Start of Listed entries

-- ==== Sys2Proof/Laws/Frame.lean ====
section
/-! SUPPORT. What each way of ending a command leaves unchanged, in the words of Safety.lean, one lemma per shared
operation. Their slot count is a variable: cite them, for unfolding a SET's literal count 1 makes `rfl` slow. -/

namespace Sys2Proof.Machine

variable (s : State)

theorem respond_answered (status : Cause) (diag : BitVec 3) : Answered status diag (respond status diag s) :=
  ⟨rfl, rfl, rfl⟩

theorem raiseFault_answered (cause : Cause) : Answered cause 0 (raiseFault cause s) := ⟨rfl, rfl, rfl⟩

theorem raiseFault_inputsKept (cause : Cause) : InputsKept s (raiseFault cause s) := ⟨rfl, rfl⟩

theorem writePixels_answered (lo count : Nat) (red green blue : Half) :
    Answered .none (rspDiag red green blue) (writePixels lo count red green blue s) := ⟨rfl, rfl, rfl⟩

theorem writePixels_registersKept (lo count : Nat) (red green blue : Half) :
    RegistersKept s (writePixels lo count red green blue s) := ⟨rfl, rfl, rfl, rfl, rfl, rfl, rfl, rfl⟩

theorem writePixels_inputsKept (lo count : Nat) (red green blue : Half) :
    InputsKept s (writePixels lo count red green blue s) := ⟨rfl, rfl⟩

/-- A pixel write changes no byte outside the slots it names (R102). -/
theorem writePixels_bufferKeptOutside (canonical : s.buf.wf) (lo count : Nat) (red green blue : Half) :
    BufferKeptOutside s (writePixels lo count red green blue s) (24 * lo) (24 * (lo + count)) := by
  intro a ha
  rw [writePixels_buf, read_fillSlots _ canonical _ _ _ (length_block ..), if_neg ha]

/-- A pixel write leaves the block in every slot it names (R100, R103). -/
theorem writePixels_read (canonical : s.buf.wf) (lo count : Nat) (red green blue : Half) (p k : Nat)
    (named : lo ≤ p ∧ p < lo + count) (hk : k < 24) :
    (writePixels lo count red green blue s).buf.read (24 * p + k) = (block s.params red green blue)[k]? := by
  rw [writePixels_buf, read_fillSlots _ canonical _ _ _ (length_block ..), if_pos (by omega),
    show (24 * p + k) % 24 = k by omega]

theorem writePixels_wf (canonical : s.buf.wf) (lo count : Nat) (red green blue : Half) :
    (writePixels lo count red green blue s).buf.wf := by
  rw [writePixels_buf]
  exact wf_fillSlots _ canonical _ _ _

theorem holdCommand_registersKept (configures : Nat) : RegistersKept s (holdCommand configures s) :=
  ⟨rfl, rfl, rfl, rfl, rfl, rfl, rfl, rfl⟩

theorem holdCommand_inputsKept (configures : Nat) : InputsKept s (holdCommand configures s) := ⟨rfl, rfl⟩

end Sys2Proof.Machine
end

End of Listed entries

Your goal
Transcribe every entry exactly as it reads.

Your response
-- ==== Sys2Proof/Laws/Frame.lean ====
section
/-! SUPPORT. What each way of ending a command leaves unchanged, in the words of Safety.lean, one lemma per shared
operation. Their slot count is a variable: cite them, for unfolding a SET's literal count 1 makes `rfl` slow. -/

namespace Sys2Proof.Machine

variable (s : State)

theorem respond_answered (status : Cause) (diag : BitVec 3) : Answered status diag (respond status diag s) :=
  ⟨rfl, rfl, rfl⟩

theorem raiseFault_answered (cause : Cause) : Answered cause 0 (raiseFault cause s) := ⟨rfl, rfl, rfl⟩

theorem raiseFault_inputsKept (cause : Cause) : InputsKept s (raiseFault cause s) := ⟨rfl, rfl⟩

theorem writePixels_answered (lo count : Nat) (red green blue : Half) :
    Answered .none (rspDiag red green blue) (writePixels lo count red green blue s) := ⟨rfl, rfl, rfl⟩

theorem writePixels_registersKept (lo count : Nat) (red green blue : Half) :
    RegistersKept s (writePixels lo count red green blue s) := ⟨rfl, rfl, rfl, rfl, rfl, rfl, rfl, rfl⟩

theorem writePixels_inputsKept (lo count : Nat) (red green blue : Half) :
    InputsKept s (writePixels lo count red green blue s) := ⟨rfl, rfl⟩

/-- A pixel write changes no byte outside the slots it names (R102). -/
theorem writePixels_bufferKeptOutside (canonical : s.buf.wf) (lo count : Nat) (red green blue : Half) :
    BufferKeptOutside s (writePixels lo count red green blue s) (24 * lo) (24 * (lo + count)) := by
  intro a ha
  rw [writePixels_buf, read_fillSlots _ canonical _ _ _ (length_block ..), if_neg ha]

/-- A pixel write leaves the block in every slot it names (R100, R103). -/
theorem writePixels_read (canonical : s.buf.wf) (lo count : Nat) (red green blue : Half) (p k : Nat)
    (named : lo ≤ p ∧ p < lo + count) (hk : k < 24) :
    (writePixels lo count red green blue s).buf.read (24 * p + k) = (block s.params red green blue)[k]? := by
  rw [writePixels_buf, read_fillSlots _ canonical _ _ _ (length_block ..), if_pos (by omega),
    show (24 * p + k) % 24 = k by omega]

theorem writePixels_wf (canonical : s.buf.wf) (lo count : Nat) (red green blue : Half) :
    (writePixels lo count red green blue s).buf.wf := by
  rw [writePixels_buf]
  exact wf_fillSlots _ canonical _ _ _

theorem holdCommand_registersKept (configures : Nat) : RegistersKept s (holdCommand configures s) :=
  ⟨rfl, rfl, rfl, rfl, rfl, rfl, rfl, rfl⟩

theorem holdCommand_inputsKept (configures : Nat) : InputsKept s (holdCommand configures s) := ⟨rfl, rfl⟩

end Sys2Proof.Machine
end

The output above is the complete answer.